++++ Given information ++++

/-- R344: the resident teams of a launch on a die that a distributor may pre-empt, with their bands. -/
def State.barrierTeams (s : State) (d l : Nat) (x : Launch) : List Team :=
  ((s.teamsOf l).filter fun (_, t) =>
    (match t.core with | some k => k / 64 = d | none => false) &&
    (s.bandOf t).all fun (_, y) => y.onLaunchBarrier x && y.atBoundary).map Prod.snd

/-- R395, R344: the first unplaced band of a launch that fits now. -/
def State.placeOf (s : State) (d c l : Nat) (x : Launch) : Option State :=
  (s.pending x d).findSome? fun b => if s.poolRoom c (s.bandTeams l x d b) then s.placeBand l x d b else none

/-- R344: teams are pre-empted, band by band, until one of their launch's unplaced bands fits in their room. -/
def State.placeOver (d c l : Nat) (x : Launch) : List Team → State → Option State
  | [], _ => none
  | t :: ts, s =>
    let s' := s.swapOutBand t
    match s'.placeOf d c l x with
    | some r => some r
    | none => State.placeOver d c l x ts s'

/-- R309, R344: the L1 blocks that have to pass first to a band that takes the room of teams of its launch. -/
def State.planOver (d c l : Nat) (x : Launch) : List Team → State → Option (List (Nat × Nat × Nat))
  | [], _ => none
  | t :: ts, s =>
    let s' := s.swapOutBand t
    match (s'.pending x d).findSome? fun b => if s'.poolRoom c (s'.bandTeams l x d b) then s'.planBand l x d b else none with
    | some r => some r
    | none => State.planOver d c l x ts s'

/-- R309, R344: the same for the launch whose barrier comes first. -/
def State.planAtBarrier (s : State) (d c : Nat) : Option (List (Nat × Nat × Nat)) :=
  if (s.die d).fenced || s.waitsForPool d c then none
  else (s.placingOrder c).findSome? fun (l, x) => State.planOver d c l x (s.barrierTeams d l x) s.bump

/-- R344: a `.launch` barrier completes whatever the number of the launch's teams. -/
def State.placeAtBarrier (s : State) (d c : Nat) : Option State :=
  if !s.mayRun c || (s.die d).fenced || s.waitsForPool d c then none
  else (s.placingOrder c).findSome? fun (l, x) => State.placeOver d c l x (s.barrierTeams d l x) s.bump

/-- R307, R344 -/
def execTeamPlacement (die ctx : Nat) (s : State) : Out :=
  match s.placeNext die ctx with
  | some s' => .next s'
  | none => .next ((s.placeAtBarrier die ctx).getD s.bump)

/-! ### L1 blocks that become scratchpad (R309) -/

/-- R309: lines of the blocks that pass leave an L1; which lines lie in them is open, beyond what no longer fits. -/
def State.shrinkL1 (s : State) (c room : Nat) : State :=
  let lines := (s.core c).l1.map Prod.fst
  let s := lines.foldl (fun s line =>
    if room < (s.core c).l1.length || Config.pick (s.oracle + line) % 2 = 0
    then (s.writeBack c line).dropCached (.wide c) line else s) s
  s.spend (2 ^ 47)

/-- R309: L1 blocks pass to scratchpad; or, where none is named, the scratchpad blocks that no team holds pass back to L1. -/
def execScratchpadBlockConversion (core blocks : Nat) (s : State) : Out :=
  let k := s.core core
  let n := min blocks k.convertible
  if blocks = 0 then .next (s.bump.setCore core { k with spare := [] })
  else .next ((s.bump.passBlocks core blocks).shrinkL1 core ((24 - k.blocks.length - k.spare.length - n) * 256))

/-- R308 -/
def execPowerOn (s : State) : Out :=
  .next { s.bump with cores := mapVals s.cores fun _ c => { c with blocks := [], spare := [] } }

/-! ### Stealing (R306) -/

/-- R306: may a context's unplaced teams be stolen now. -/
def State.stealable (s : State) (c : Nat) : Bool := s.mayRun c && !someVal (s.ctx c).poolWait fun _ w => !w.freed

/-- R306: unplaced bands that count at a distributor: launch, band and teams. -/
def State.stealBands (s : State) (d : Nat) : List (Nat × Nat × Nat) :=
  s.launches.flatMap fun (k, l) =>
    if l.record.noSteal || !s.mayStart l || !s.stealable l.ctx then []
    else (s.pending l d).map fun b => (k, b, l.record.bandTeams b)

def State.stealTeams (s : State) (d : Nat) : Nat := ((s.stealBands d).map fun x => x.2.2).sum

/-- R306: a distributor that owns no unplaced team that may be placed. -/
def State.idle (s : State) (d : Nat) : Bool :=
  !(s.launches.any fun (_, l) => s.mayStart l && s.stealable l.ctx && !(s.pending l d).isEmpty)

/-- R306: has one of the die's cores room for a team of a band. -/
def State.roomFor (s : State) (d l b : Nat) : Bool :=
  match look s.launches l with
  | some x => (s.chooseCore d s.nextKey (s.newTeam l x d (b * x.record.band))).isSome
  | none => false

/-- R306: a dry distributor. -/
def State.dry (s : State) (d : Nat) : Bool :=
  s.idle d && ((List.range 4).filter (· ≠ d)).any fun v => (s.stealBands v).any fun (l, b, _) => s.roomFor d l b

/-- R306: the distributor that is asked. -/
def State.victim (s : State) (thief : Nat) : Nat :=
  ((List.range 4).filter (· ≠ thief)).foldl (fun (best : Nat × Nat) d =>
    if best.2 < s.stealTeams d then (d, s.stealTeams d) else best) (thief, 0) |>.1

/-- R306: the chunks that pass: the higher half, by number. -/
def State.stolenChunks (s : State) (v : Nat) : List (Nat × Nat) :=
  let cs := ((s.stealBands v).filterMap fun (l, b, _) => (look s.launches l).map fun x => (l, x.record.chunk b)).eraseDups
  (cs.mergeSort fun a b => b.2 ≤ a.2).take ((cs.length + 1) / 2)

/-- R306 -/
def execStealMessage (thief : Nat) (s : State) : Out :=
  if !s.dry thief then .next s.bump
  else
    .next ((s.stolenChunks (s.victim thief)).foldl (fun s (l, c) =>
      { s with launches := adjust s.launches l fun x => { x with stolen := place x.stolen c (thief + 1) } }) s.bump)

/-! ### Stages (R310) -/

/-- Has a warp a READY split. -/
def Warp.hasReady (w : Warp) : Bool :=
  let here (st : Strand) : Bool := st.splits.any fun k => k.st = .ready && !k.stop
  here w.main || (match w.handler with | some h => here h | none => false)

/-- R310: no split of a team is READY. -/
def Team.stalled (x : Team) : Bool := x.warps.all fun w => !w.hasReady

/-- R310: is a queue that feeds a stage at least half full, or has the stage no core at all. -/
def State.stageFed (s : State) (l : Nat) (x : Launch) (st : Nat) : Bool :=
  someVal x.record.queues (fun _ q => q.cons.getLsbD st && q.depth ≤ 2 * q.items.length) ||
  !(s.teamsOf l).any fun (_, t) => t.stage = st && t.core.isSome

/-- R310: the stage to which a review moves a core of a launch, with the launch and the core's teams of it. -/
def State.stageMove (s : State) (c l : Nat) (x : Launch) : Option (Nat × Nat × Nat × List (Nat × Team)) :=
  let here := (s.teamsOf l).filter fun (_, t) => t.core = some c
  match here with
  | [] => none
  | (_, t) :: _ =>
    if (s.teamsOf l).all (fun (_, y) => y.core.isNone || y.stage ≠ t.stage || y.stalled) &&
       here.all (fun (_, y) => (s.bandOf y).all fun z => z.2.atBoundary)
    then ((List.range x.record.stages.length).find? fun g => g ≠ t.stage && s.stageWaiting l x g && s.stageFed l x g).map fun g => (l, c, g, here)
    else none

/-- R310: the moves that a review of the stages of a die's cores may make: launch, core, its new stage and the teams that leave. -/
def State.stageMoves (s : State) (die : Nat) : List (Nat × Nat × Nat × List (Nat × Team)) :=
  s.launches.flatMap fun (l, x) =>
    if x.record.stages.length ≤ 1 then []
    else ((List.range 64).map fun k => 64 * die + k).filterMap fun c => s.stageMove c l x

/-- R310: a distributor reviews the stages of its die's cores and moves the first core that it may. -/
def execStageReview (die : Nat) (s : State) : Out :=
  match s.stageMoves die with
  | [] => .next s.bump
  | (l, c, g, ts) :: _ =>
    let s := ts.foldl (fun s (_, t) => s.swapOutBand t) s.bump
    .next { s with launches := adjust s.launches l fun y => { y with moved := place y.moved c g } }

/-! ### Rotation among contexts (R312) -/

/-- R392 SLICE: clocks of a core's turn, at the base clock of 2.4 GHz (R13); the field counts 50 µs. -/
def State.slice (s : State) (c : Nat) : Nat := leNat (s.homeRead ((s.ctx c).cblk + 0x20) 4).2 * 120000

/-- R312: does a context wait on a die: it has a band there that fits no core without pre-emption. -/
def State.waitsOn (s : State) (d c : Nat) : Bool :=
  s.mayRun c && !(s.die d).fenced &&
  ((s.swappedBands c).any (fun ts => (State.plan d ts s).isNone) ||
   (s.freshBands d c).any fun (l, x, b) => (s.planBand l x d b).isNone)

/-- R312: contexts with resident teams on a die. -/
def State.residentCtxs (s : State) (d : Nat) : List Nat :=
  (s.teams.filterMap fun (_, t) => match t.core with | some c => if c / 64 = d then some t.ctx else none | none => none).eraseDups

/-- R312: the contexts that give way to another one's turn: those with waiting work of their own and past the end of their own
turn, the longest first. -/
def State.victims (s : State) (d turn : Nat) : List Nat :=
  let x := s.die d
  let ended (c : Nat) : Nat := ((x.holders.find? fun h => h.1 = c).map fun h => h.2.2).getD 0
  ((s.residentCtxs d).filter fun c => c ≠ turn && !x.turnRuns c && s.waitsOn d c).mergeSort fun a b => ended a ≤ ended b

/-- R312: the resident teams of a context on a die. -/
def State.teamsOn (s : State) (d c : Nat) : List Team :=
  (s.teams.filter fun (_, t) => t.ctx = c && (match t.core with | some k => k / 64 = d | none => false)).map Prod.snd

/-- R312: teams are pre-empted, band by band, until a context has room. -/
def State.roomBy (d c : Nat) : List Team → State → Option State
  | [], s => if s.canPlan d c then some s else none
  | t :: ts, s => if s.canPlan d c then some s else State.roomBy d c ts (s.swapOutBand t)

/-- R312: at a turn, the next waiting context gets room for its weight times Q. -/
def execContextTurn (die : Nat) (s : State) : Out :=
  let x := s.die die
  match ((List.range 64).map fun i => (x.turn + i) % 64).find? (s.waitsOn die) with
  | none => .next s.bump
  | some c =>
    match State.roomBy die c ((s.victims die c).flatMap (s.teamsOn die)) s.bump with
    | none => .next s.bump
    | some t =>
      let ends := x.clk.toNat + ((s.ctx c).prio + 1) * s.slice c
      .next (t.setDie die { t.die die with turn := (c + 1) % 64, holders := (x.holders.filter fun h => h.1 ≠ c) ++ [(c, 0, ends)] })

/-! ### Clocks (R323) -/

/-- R323: is a lane of a core clock-gated: no split on it is READY. -/
def State.gatedLane (s : State) (c : Nat) : Bool :=
  let busy := s.teams.flatMap fun (_, t) => if t.core = some c then (t.warps.filter Warp.hasReady).map Warp.lane else []
  (List.range 64).any fun l => !busy.contains l

/-- R13, R323: a core's clock rises only with the power of clock-gated lanes. -/
def execFrequencyStep (core : Nat) (up : Bool) (s : State) : Out :=
  let c := s.core core
  if up && !s.gatedLane core then .next s.bump
  else .next (s.bump.setCore core { c with mhz := if up then min 2700 (c.mhz + 25) else max 2400 (c.mhz - 25) })

/-! ### Acceptance (R302) -/

/-- R302: a field of a launch's structures: 0 record, 1 stage table, 2 queue table; address of the structure; offset. -/
structure BadField where
  part : Nat
  addr : Nat
  off  : Nat
  deriving DecidableEq, Repr

/-- R302: does a range lie inside the context's mapped pages, for a kind of access. -/
def State.mappedFor (s : State) (c : Nat) (k : Kind) (va n : Nat) : Bool :=
  let sp := (s.engineSpace c 0).2
  va + n ≤ 2 ^ 57 && (pieces va n).all fun (a, _) =>
    match (s.translate sp k a).2 with
    | .ok _ => true
    | _ => false

/-- Bytes that acceptance reads; those of another device are outside the model, and free. -/
def State.tableBytes (s : State) (c va n : Nat) : State × List Byte :=
  let (s, sp) := s.engineSpace c 0
  (pieces va n).foldl (fun (acc : State × List Byte) (a, m) =>
    match acc.1.translate sp .read a with
    | (s, .ok p) =>
      if p.dev = s.dev && p.pa < hbmEnd then
        let (s, bs) := s.homeRead p.pa m
        let (s, bs) := s.softBytes p.pa m bs
        (s, acc.2 ++ bs)
      else (s.spend m, acc.2 ++ (List.range m).map fun i => (Config.freeWord (s.oracle + i)).setWidth 8)
    | (s, _) => (s, acc.2 ++ List.replicate m 0)) (s, [])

++++

[Task requirements]: Above are the records; copy exactly the lines from the line with "Stages (R310) -/" through the line with "def State.stageFed (s", both included.

[Result]:
/-! ### Stages (R310) -/

/-- Has a warp a READY split. -/
def Warp.hasReady (w : Warp) : Bool :=
  let here (st : Strand) : Bool := st.splits.any fun k => k.st = .ready && !k.stop
  here w.main || (match w.handler with | some h => here h | none => false)

/-- R310: no split of a team is READY. -/
def Team.stalled (x : Team) : Bool := x.warps.all fun w => !w.hasReady

/-- R310: is a queue that feeds a stage at least half full, or has the stage no core at all. -/
def State.stageFed (s : State) (l : Nat) (x : Launch) (st : Nat) : Bool :=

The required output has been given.